Lets start by loading common library pieces. 

In [1]:
import matplotlib.pyplot as plt

%matplotlib inline

Now lets start by loading our dataset.

In [2]:
import os
import json
import random

from pprint import pprint

data_dir = os.path.join('..', 'raw_data', 'iris')
dataset_filename = os.path.join(data_dir, 'iris_data.json')

with open(dataset_filename, 'r') as iris_file:
    iris_data = json.load(iris_file)
        
#pprint(iris_data[:1])
#[{'petal_length': 1.4,
#  'petal_width': 0.2,
#  'sepal_length': 5.1,
#  'sepal_width': 3.5,
#  'species': 'Iris-setosa'}]

## Data Analysis

In our past notebook we looked at how the petal length effects the petal width.  For this model we are going to add in the idea of the sepal length to see how that effects the petal width. 

* Independent Variables:
  - petal_length
  - sepal_length
* Dependent Variable:
  - petal_width

One important item to bring up is that just by adding more independant variables does not make a model better, but can lead to predictions that are actually worse in the long run.  This is called **OVERFITTING**.  

Also when more independent variables create more relationships among them.
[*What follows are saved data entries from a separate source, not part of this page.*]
-- ==== Sys2Proof/Machine/Teams.lean ====
section
/-! DEFINITION. Teams on cores: placement and admission (R160, R161, R171, R276, R372, R373), retirement of gangs (R26,
R121, R211), and saving and restoring a team (R30, R183 to R186, R258, R283, R299, R357, R380 to R384). -/

namespace Sys2Proof.Machine

/-! ### Placement (R160, R171) -/

/-- The lowest offset of a contiguous free run beside the ranges in use. -/
def freeRun (used : List (Nat × Nat)) (limit need : Nat) : Option Nat :=
  let ok := fun (a : Nat) => decide (a + need ≤ limit) && !used.any fun x => rangesMeet x (a, need)
  ((0 :: used.map fun x => x.1 + x.2).filter ok).foldl (fun (m : Option Nat) a => match m with
    | none => some a
    | some b => some (min a b)) none

/-- Where a core would place a scratchpad region. -/
def Core.scratchFor (k : Core) (bytes : Nat) : Option Nat :=
  freeRun (k.teams.map fun t => (t.2.scratchAt, t.2.scratchBytes)) 262144 bytes

/-- Where a core would place a run of accumulator rows. -/
def Core.rowsFor (k : Core) (rows : Nat) : Option Nat := freeRun (k.teams.map fun t => (t.2.accAt, t.2.accRows)) 512 rows

/-- A core's codebook banks in use. -/
def Core.banksUsed (k : Core) : Nat := (k.teams.map fun t => t.2.banks.length).sum

/-- Whether teams, gangs, rows, banks and registers fit a core (R160); the place of the region and of the rows. -/
def Core.place (k : Core) (gangs scratch rows banks regs : Nat) : Option (Nat × Nat) :=
  if 8 ≤ k.teams.length || 32 < k.gangs.length + gangs || 4 < k.banksUsed + banks || k.regFree < regs then none
  else
    match k.scratchFor scratch, k.rowsFor rows with
    | some a, some b => some (a, b)
    | _, _ => none

/-- The place of a team of a kernel on a core. -/
def Core.placeKernel (k : Core) (d : KDesc) : Option (Nat × Nat) :=
  k.place d.ngang d.scratch d.acc d.cbk (d.rest * (d.width / 32) * d.ngang)

/-- Whether a grid has a team on a core. -/
def State.resident (s : State) (grid : Nat) : Bool :=
  s.cores.any fun (k : Nat × Core) => k.2.teams.any fun t => t.2.grid == grid

/-- The cores of a pinned grid (R373). -/
def LaunchRec.pinCores (r : LaunchRec) : List Nat :=
  (List.range r.total).map fun t => 16 * r.placeCluster + r.placeCore + t

/-- Whether a pinned grid with a resident team keeps a core closed to the teams of others (R373); `own` is the grid that asks.
-/
def State.pinned (s : State) (core : Nat) (own : Option Nat) : Bool :=
  s.grids.any fun (g : Nat × Grid) => g.2.lr.pin && own != some g.1 && g.2.lr.pinCores.contains core && s.resident g.1

/-- Whether a cluster's pre-emption is over, or none is in progress (R384): no team is left on it. -/
def State.clusterOpen (s : State) (p : Partition) (cl : Nat) : Bool :=
  !p.preempting.getLsbD cl || s.cores.all fun (k : Nat × Core) => clusterOf k.1 != cl || k.2.teams.isEmpty

/-- Whether a core of the partition takes a team of a grid that is saved, or a new one. -/
def State.takesTeams (s : State) (p : Partition) (core : Nat) (own : Option Nat) : Bool :=
  decide (core < 1024) && p.cmask.getLsbD (clusterOf core) && s.clusterOpen p (clusterOf core) && !s.pinned core own
  && !s.pkg.hot

/-- Whether a grid could place its next team somewhere (R372, R373). -/
def State.canPlace (s : State) (p : Partition) (g : Grid) : Bool :=
  if g.lr.pin then
    g.lr.pinCores.all fun c =>
      s.takesTeams p c none && (s.core c).teams.isEmpty && ((s.core c).placeKernel g.kd).isSome
  else (coarseCores p.cmask).any fun c => s.takesTeams p c none && ((s.core c).placeKernel g.kd).isSome

/-! ### Saved teams waiting for a core (R185, R381) -/

/-- Physical registers of a saved team. -/
def Frame.physical (f : Frame) : Nat := (f.gangs.map Gang.physical).sum

/-- Registers that its register parks wait for, which they take at the restore (log entry 62). -/
def Frame.parkNeed (f : Frame) : Nat :=
  (f.gangs.flatMap fun g => g.subs.filterMap fun b => b.regPark?.map fun o => g.slotsNeed o.2).sum

/-- Whether every park that R381 names has been released. A `PARK` bit's ends on the core before the save, but for one that waits
behind what only the restore, firmware or another team ends (`Gang.parkEnds`, log entry 62); a register park's is met by the
place on the core. -/
def Frame.ready (f : Frame) : Bool :=
  f.gangs.all fun g => g.subs.all fun b => match b.park with
    | .fault .. | .behindFault => false
    | _ => true

/-- The place of a saved team on a core (R185): its slots take registers at once. -/
def Core.placeFrame (k : Core) (f : Frame) : Option (Nat × Nat) :=
  k.place f.gangs.length f.team.scratchBytes f.team.accRows f.team.banks.length (f.physical + f.parkNeed)

/-- Whether a saved team may return to a core (R373, R381): a pinned grid's team t to core first + t alone. -/
def State.restoresTo (s : State) (p : Partition) (f : Frame) (core : Nat) : Bool :=
  s.takesTeams p core (some f.team.grid) && ((s.core core).placeFrame f).isSome
  && (match s.grid? f.team.grid with
      | some g => !g.lr.pin || core == 16 * g.lr.placeCluster + g.lr.placeCore + f.team.linear
      | none => false)

def State.canRestore (s : State) (p : Partition) (f : Frame) : Bool :=
  f.ready && (coarseCores p.cmask).any (s.restoresTo p f)

/-- The effective class of a saved team. -/
def State.frameClass (s : State) (f : Frame) : Nat :=
  match s.grid? f.team.grid with
  | some g => g.eff
  | none => 0

/-! ### Order of admission (R372, R381) -/

/-- Eligible grids with a team to admit, of every partition (R372). -/
def State.candidates (s : State) : List (Nat × Grid) :=
  s.grids.filter fun (g : Nat × Grid) => g.2.st == .eligible && decide (g.2.nextTeam < g.2.lr.total)

/-- Saved teams whose parks are released, of every partition, each with its partition (R381). -/
def State.waitingFrames (s : State) : List (Partition × Frame) :=
  s.parts.flatMap fun (p : Nat × Partition) => (p.2.frames.filter fun f => f.2.ready).map fun f => (p.2, f.2)

/-- Whether a grid can place its next team in its partition. -/
def State.fits (s : State) (g : Grid) : Bool :=
  match s.part? g.pid with
  | some p => s.canPlace p g
  | none => false

/-- Whether a grid or a saved team of a higher class than c waits (R372, R381). -/
def State.higherWaits (s : State) (c : Nat) : Bool :=
  s.candidates.any (fun x => decide (c < x.2.eff)) || s.waitingFrames.any fun x => decide (c < s.frameClass x.2)

/-- Whether a grid's team goes next (R372; log entry 37): no grid or saved team of higher class waits, and none of its own
class that was accepted earlier, or saved, could be placed. -/
def State.goesNext (s : State) (grid : Nat) (g : Grid) : Bool :=
  !s.higherWaits g.eff
  && s.candidates.all (fun x => !(x.2.eff == g.eff && decide (x.1 < grid) && s.fits x.2))
  && s.waitingFrames.all fun x => !(s.frameClass x.2 == g.eff && s.canRestore x.1 x.2)

/-- Aging (R372): an admission passes over every other grid that cannot place a team, or waits behind one that cannot. -/
def State.age (s : State) (grid : Nat) : State :=
  let cands := s.candidates
  let step := fun (g : Grid) => (s.part? g.pid).map fun p => p.agen
  let stuck := fun (x : Nat × Grid) => !s.fits x.2 || cands.any fun y => decide (x.2.eff < y.2.eff) && !s.fits y.2
  let older := (cands.filter fun x => x.1 != grid && (step x.2).getD 0 != 0 && stuck x).map fun x => x.1
  let pass := fun (g : Grid) =>
    if (step g).getD 0 ≤ g.passes + 1 then
      { g with
        passes := 0
        eff := min 7 (g.eff + 1) }
    else { g with passes := g.passes + 1 }
  { s with grids := s.grids.map fun (x : Nat × Grid) => if older.contains x.1 then (x.1, pass x.2) else x }

/-! ### Priority pre-emption and the rasteriser gates (R384) -/

/-- Whether a team of a partition waits that cannot be placed, of a class that a test picks: a grid's next one, or a saved
one. -/
def State.unplaced (s : State) (pid : Nat) (p : Partition) (test : Nat → Bool) (here : Option Nat → Grid → Bool) : Bool :=
  s.candidates.any (fun x => x.2.pid == pid && test x.2.eff && here none x.2 && !s.canPlace p x.2)
  || p.frames.any fun (f : Nat × Frame) =>
    f.2.ready && test (s.frameClass f.2) && !s.canRestore p f.2
    && (match s.grid? f.2.team.grid with
        | some g => here (some f.2.team.grid) g
        | none => false)

/-- The lowest-class resident team of a partition, youngest first (R384): its core and number. -/
def State.victim (s : State) (pid : Nat) : Option (Nat × Nat) :=
  let teams := s.cores.flatMap fun (k : Nat × Core) => k.2.teams.filterMap fun t =>
    match s.grid? t.2.grid with
    | some g => if g.pid == pid then some (k.1, t.1, g.eff, t.2.order) else none
    | none => none
  (leastBy (fun (x : Nat × Nat × Nat × Nat) => [x.2.2.1, s.next - x.2.2.2]) teams).map fun x => (x.1, x.2.1)

/-- Whether a team is the one that a partition with `PREEMPT` pre-empts now (R384). -/
def State.yields (s : State) (pid core team : Nat) (p : Partition) (g : Grid) : Bool :=
  p.preempt && s.victim pid == some (core, team)
  && s.unplaced pid p (fun c => decide (g.eff < c)) fun _ _ => true

/-- Whether a compute team is pre-empted now (R384): firmware pre-empts its cluster, or it yields. -/
def State.preempted (s : State) (pid core team : Nat) (p : Partition) (g : Grid) : Bool :=
  !g.lr.prs && (p.preempting.getLsbD (clusterOf core) || s.yields pid core team p g)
So not only are the independent variables potentitally related to the dependent variable, they are also potentially related to each other.  When this happens it is called **MULTICOLLINEARITY**.  

The ideal world is for the independent variables to be related with the dependent variable, but not with each other.  
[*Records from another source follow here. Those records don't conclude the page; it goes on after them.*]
-- ==== Sys2Proof/Machine/Host.lean ====
section
/-! DEFINITION. Start and boot, the mailbox and its basic commands, and the debugger (R237, R336, R340, R364, R365, R384,
R395, R398 to R407). -/

namespace Sys2Proof.Machine

/-! ### Start (R403 to R406) -/

/-- A mailbox after a restart: its registers at their after-reset values; what the device has sent stays sent. -/
def Mailbox.restarted (m : Mailbox) : Mailbox := { Mailbox.reset with events := m.events, irqs := m.irqs }

/-- The package restarted: every unit at its after-reset value, with the given boot state and surviving memory. After a thermal
trip it goes on issuing nothing until the sensors have cooled (R407). -/
def State.restarted (s : State) (boot : Boot) (hbm : List Host.Cell) (lines : Table LineMeta) : State :=
  { State.reset with
    agenda := s.agenda
    cur := s.cur
    free := s.free
    next := s.next
    boot := boot
    pkg := { State.reset.pkg with hot := s.pkg.hot }
    mailboxes := s.mailboxes.map fun m => (m.1, m.2.restarted)
    mem := { MemSide.reset with
      hbm := hbm
      lines := lines } }

/-- The host's memory, which no reset of the device changes. -/
def hostCells (hbm : List Host.Cell) : List Host.Cell := hbm.filter fun c => isHostPa c.1

/-- A start from stage 0 (R404, R406): in minimal mode after three failed starts, or when asked. The cause of the last
failed start is given. -/
def State.start (s : State) (cause detail : BitVec 8) : State :=
  let b := s.boot
  let minimal := b.fails == 3 || b.askMinimal
  s.restarted
    { b with
      stage := 0
      minimal := minimal
      slot := b.preferred
      cause := cause
      detail := detail
      stopped := false
      memSide := minimal || b.options.getLsbD 8
      runningSvn := 0
      entry := 0
      askMinimal := false } (hostCells s.mem.hbm) []

/-- COLD_RESET (R9, R404). A device in minimal mode starts in it again: only RESTART 0 leads back (R406; log entry 42). -/
def execColdReset (s : State) : Host.Outcome State Fault Refusal :=
  .next (State.start { s with boot := { s.boot with askMinimal := s.boot.minimal } } 0 0)

/-- A failed start (R406): it is counted, the slot not used becomes the preferred one, and the package starts again; a
minimal start stops at its stage. -/
def State.failStart (s : State) (cause detail : Nat) : State :=
  let b := { s.boot with
    fails := min 3 (s.boot.fails + 1)
    preferred := !s.boot.slot
    cause := BitVec.ofNat 8 cause
    detail := BitVec.ofNat 8 detail }
  let s := { s with boot := b }
  if b.minimal then { s with boot := { b with stopped := true } } else s.start b.cause b.detail

/-- Bytes of an image slot. -/
def Image.bytes (i : Image) (off n : Nat) : List Byte := (List.range n).map fun k => Table.getD i (off + k) 0

/-- Whether a slot holds an image: its header has the magic and the format (R403). -/
def Image.present (i : Image) : Bool :=
  leNat (i.bytes 0 8) == 0x31474D494E545258 && leNat (i.bytes 8 4) == 1

/-- The security version of an image (R403). -/
def Image.svn (i : Image) : Nat := leNat (i.bytes 12 4)

/-- Whether an image passes the checks of R403 on its key, its signature and its reserved bytes. -/
def Image.signed (i : Image) : Bool :=
  let key := i.bytes 40 97
  sha384 key == Config.fusedKeyHash && ecdsaOk key (i.bytes 137 96) (i.bytes 0 137 ++ i.bytes 512 (leNat (i.bytes 16 8)))
  && (i.bytes 233 279).all fun b => b == 0

/-- Whether an image verifies (R403). -/
def Boot.verifies (b : Boot) (i : Image) : Bool := i.present && i.signed && decide (b.fusedSvn ≤ i.svn)

/-- The image of a slot, if it holds one. -/
def Boot.image (b : Boot) (slot : Bool) : Option Image :=
  match if slot then b.imageB else b.imageA with
  | some i => if i.present then some i else none
  | none => none

/-- The slot that stage 2 loads (R404): the preferred one, or the other one if the preferred one does not verify and the
other holds an image. -/
def Boot.choose (b : Boot) : Option Bool :=
  match b.image b.preferred, b.image (!b.preferred) with
  | none, none => none
  | some _, none => some b.preferred
  | none, some _ => some (!b.preferred)
  | some i, some _ => some (if b.verifies i then b.preferred else !b.preferred)

/-- What the check of stage 3 finds (R404): a cause, or the image's security version. -/
def Boot.check (b : Boot) : Except Nat Nat :=
  match b.image b.slot with
  | none => .error 3
  | some i => if !i.signed then .error 3 else if i.svn < b.fusedSvn then .error 4 else .ok i.svn

/-- A stage of the start completes, and the next one is in progress. -/
def State.nextStage (s : State) (f : Boot → Boot) : State :=
  { s with boot := f { s.boot with stage := s.boot.stage + 1 } }

/-- Whether a stage may fail with a cause and detail (R404): in minimal mode only die 0 runs. -/
def Boot.mayFail (b : Boot) (cause detail : Nat) : Bool :=
  match b.stage, cause with
  | 1, 1 => decide (detail < if b.minimal then 3 else 12)
  | 4, 5 => !b.minimal && decide (detail < 6)
  | 4, 6 => decide (detail < if b.minimal then 1 else 4)
  | 5, 8 => decide (detail < 256)
  | _, _ => false

/-- The Herlet ports as stage 5 begins to train them; in minimal mode Herlet is off (R404, R406). -/
def State.trainPorts (s : State) : State :=
  if s.boot.minimal then s
  else
    { s with fabric := { s.fabric with
        ports := (List.range 36).map fun n => (n, { Port.reset with st := 1 }) } }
**This is why using sepal_width as well as sepal_length could be bad**

Part of the "art" of linear regression is to pick which independent variables provide value and which ones don't towards the dependent variable.  

### Multiple Regression Equations

* Multiple Regression Model
$$y = \beta_0 + \beta_1 x_1 + \beta_2 x_2 + ... + \beta_p x_p + \epsilon$$

* Multiple Regression Equation
$$y = \beta_0 + \beta_1 x_1 + \beta_2 x_2 + ... + \beta_p x_p$$

* Estimated Regression Equation
$$\hat{y} = b_0 + b_1 x_1 + b_2 x_2 + ... + b_p x_p$$

Now when we have an equation with multiple variables it is important to understand how they relate.  If we were to
take an example equation below. 

$$\hat{y} = 1.6 + 3.2 x_1 + 4.1 x_2$$

given:

- $x_1$ is petal length (cm)
- $x_2$ is sepal length (cm)

We can interpret the relationship that the variable has to the petal width ($\hat{y}$) by taking a single variable and stating the change to $\hat{y}$ that will take place when all other variables are constant.   
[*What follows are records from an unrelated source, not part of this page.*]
/-- A reply reaches a gang's access. -/
def State.gangReply (s : State) (o : Outgoing) (core slot id key : Nat) (reply : RemoteReply) : State :=
  match reply with
  | .refusal code => s.elemFails core slot id key o.va .remoteFault (BitVec.ofNat 8 (codeNum code))
  | .ack => s.laneAcked core slot id
  | .data bs => s.elemGot core slot id key bs
  | .copy line =>
    let s := match s.vmOfCore core with
      | some vmid => if o.keep then s.keepRemote core vmid o.asid o.va line else s
      | none => s
    s.elemGot core slot id key (slice line (o.va % 128) o.req.op.bytes)

/-- A copy fails at its first refused or unanswered request (R421). -/
def State.copyFails (s : State) (cl unit seq : Nat) (code : Code) : State :=
  s.modCopy cl unit seq fun c => if c.live && c.code.isNone then { c with code := some code } else c

/-- A reply reaches a Leat's copy (R421): bytes of a source unit, or its granule's acknowledgement. -/
def State.leatReply (s : State) (o : Outgoing) (cl unit seq key : Nat) (reply : RemoteReply) : State :=
  let got := fun (s : State) (bs : List Byte) => s.modCopy cl unit seq fun c =>
    { c with got := Table.put c.got key (BitVec.ofNat 64 (leNat bs)) }
  match reply with
  | .refusal _ => s.copyFails cl unit seq .remoteFault
  | .ack => s.copyAcked cl unit seq
  | .data bs => got s bs
  | .copy line => got s (slice line (o.va % 128) o.req.op.bytes)

/-- A request is no longer outstanding. -/
def State.dropOut (s : State) (id : Nat) : State :=
  { s with fabric := { s.fabric with out := Table.del s.fabric.out id } }

/-- A request is answered. -/
def State.replied (s : State) (id : Nat) (o : Outgoing) (reply : RemoteReply) : State :=
  let s := s.dropOut id
  match o.waiter with
  | .gang core slot p key => (s.dropKept core o).gangReply o core slot p key reply
  | .leat cl unit seq key => s.leatReply o cl unit seq key reply
  | .nobody => s

/-- A request ends without an answer, with REMOTE_TIMEOUT or LINK_DOWN (R410, R423). -/
def State.unanswered (s : State) (id : Nat) (o : Outgoing) (code : Code) : State :=
  let s := s.dropOut id
  match o.waiter with
  | .gang core slot p key => (s.dropKept core o).elemFails core slot p key o.va code 0
  | .leat cl unit seq _ => s.copyFails cl unit seq code
  | .nobody => s

/-- The reply of the device's own target path: a copy is kept when the event's reply is one (R414, R418). -/
def ownReply (op : RemoteOp) (va : Nat) (kept : Bool) : RemoteReply → RemoteReply
  | .copy line => if kept then .copy line else .data (slice line (va % 128) op.bytes)
  | r => r

/-- Whether a reply carries a copy of a line. -/
def replyIsCopy : RemoteReply → Bool
  | .copy _ => true
  | _ => false

/-- A port changed when it stands in a state. -/
def State.portStep (s : State) (port : Nat) (test : Port → Bool) (f : Port → Port) : State :=
  let p := Table.getD s.fabric.ports port Port.reset
  if 36 ≤ port || !test p then s
  else { s with fabric := { s.fabric with ports := Table.put s.fabric.ports port (f p) } }

/-- A flit of a port has been delivered: the replays of the next one are counted from none (R409). -/
def State.delivered (s : State) (port : Nat) : State := s.portStep port (fun _ => true) fun p => { p with tries := 0 }

/-- REMOTE_REPLY_ARRIVE (R414, R419, R422): what another device has answered, or for the device's own rank what its own
target path answers now. -/
def execRemoteReplyArrive (id : Nat) (reply : RemoteReply) (s : State) : Host.Outcome State Fault Refusal :=
  match Table.get? s.fabric.out id with
  | none => .next s
  | some o =>
    match o.port with
    | none =>
      match s.serve o.req with
      | .later t => .next t
      | .done t r => .next (t.replied id o (ownReply o.req.op o.req.va (replyIsCopy reply) r))
    | some port =>
      if !answersOp o.req.op reply || (Table.getD s.fabric.ports port Port.reset).st != 2 then .next s
      else .next ((s.delivered port).replied id o reply)

/-- REMOTE_TIMEOUT (R414, R423). When is timing, and free. -/
def execRemoteTimeout (id : Nat) (s : State) : Host.Outcome State Fault Refusal :=
  match Table.get? s.fabric.out id with
  | none => .next s
  | some o => .next (if o.port.isSome then s.unanswered id o .remoteTimeout else s)

/-- SWITCH_UNDELIVERABLE (R410, R414). -/
def execSwitchUndeliverable (id : Nat) (s : State) : Host.Outcome State Fault Refusal :=
  match Table.get? s.fabric.out id with
  | none => .next s
  | some o => .next (if o.port.isSome then s.unanswered id o .linkDown else s)

/-! ### Ports (R409 to R411) -/

/-- FLIT_REPLAY (R409, R411): the replayed flit is counted, also among the replays of one flit, of which there are at most 16
before the port delivers it or retrains (log entry 45). -/
def execFlitReplay (port : Nat) (s : State) : Host.Outcome State Fault Refusal :=
  .next (s.portStep port (fun p => p.st == 2 && decide (p.tries < 16)) fun p =>
    { p with
      replay := if p.replay == BitVec.allOnes 16 then p.replay else p.replay + 1
      tries := p.tries + 1 })

/-- PORT_RETRAIN (R409, R411): a port that is up retrains once it has replayed one flit 16 times, and firmware
retrains one that is down, outside minimal mode (R406). -/
def execPortRetrain (port : Nat) (s : State) : Host.Outcome State Fault Refusal :=
  let down := decide (5 ≤ s.boot.stage) && !s.boot.minimal
  .next (s.portStep port (fun p => (p.st == 2 && decide (16 ≤ p.tries)) || (p.st == 0 && down)) fun p =>
    { p with
      st := 1
      retrain := if p.retrain == BitVec.allOnes 8 then p.retrain else p.retrain + 1
      tries := 0 })

/-- PORT_TRAINED (R409). -/
def execPortTrained (port : Nat) (s : State) : Host.Outcome State Fault Refusal :=
  .next (s.portStep port (fun p => p.st == 1) fun p => { p with st := 2 })

/-- PORT_DOWN (R409, R410): a port that has not retrained in time is down, and the requests that await a reply over it
end with LINK_DOWN. -/
def execPortDown (port : Nat) (s : State) : Host.Outcome State Fault Refusal :=
  if 36 ≤ port || (Table.getD s.fabric.ports port Port.reset).st != 1 then .next s
  else
    let s := s.portStep port (fun _ => true) fun p => { p with st := 0 }
    let lost := s.fabric.out.filter fun x => x.2.port == some port
    .next (lost.foldl (fun (s : State) (x : Nat × Outgoing) => s.unanswered x.1 x.2 .linkDown) s)

end Sys2Proof.Machine
end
So that means that the petal width will have an increase of 3.2 cm when the corresponding petal length ($x_1$) has an increase of 1 cm. 

## Finding $\beta$ 

In multiple linear regression we have an equation where each unique variable (feature) is given a coefficient that is used to calculate the
dependent variable.  Our equations would look something like the below.  

$$\hat{y} = \beta_0x_0 + \beta_1x_1 + ... + \beta_px_p + \epsilon$$

Basically each coefficient is a value of how much the result can be explained by the variable given the other variables are constant.  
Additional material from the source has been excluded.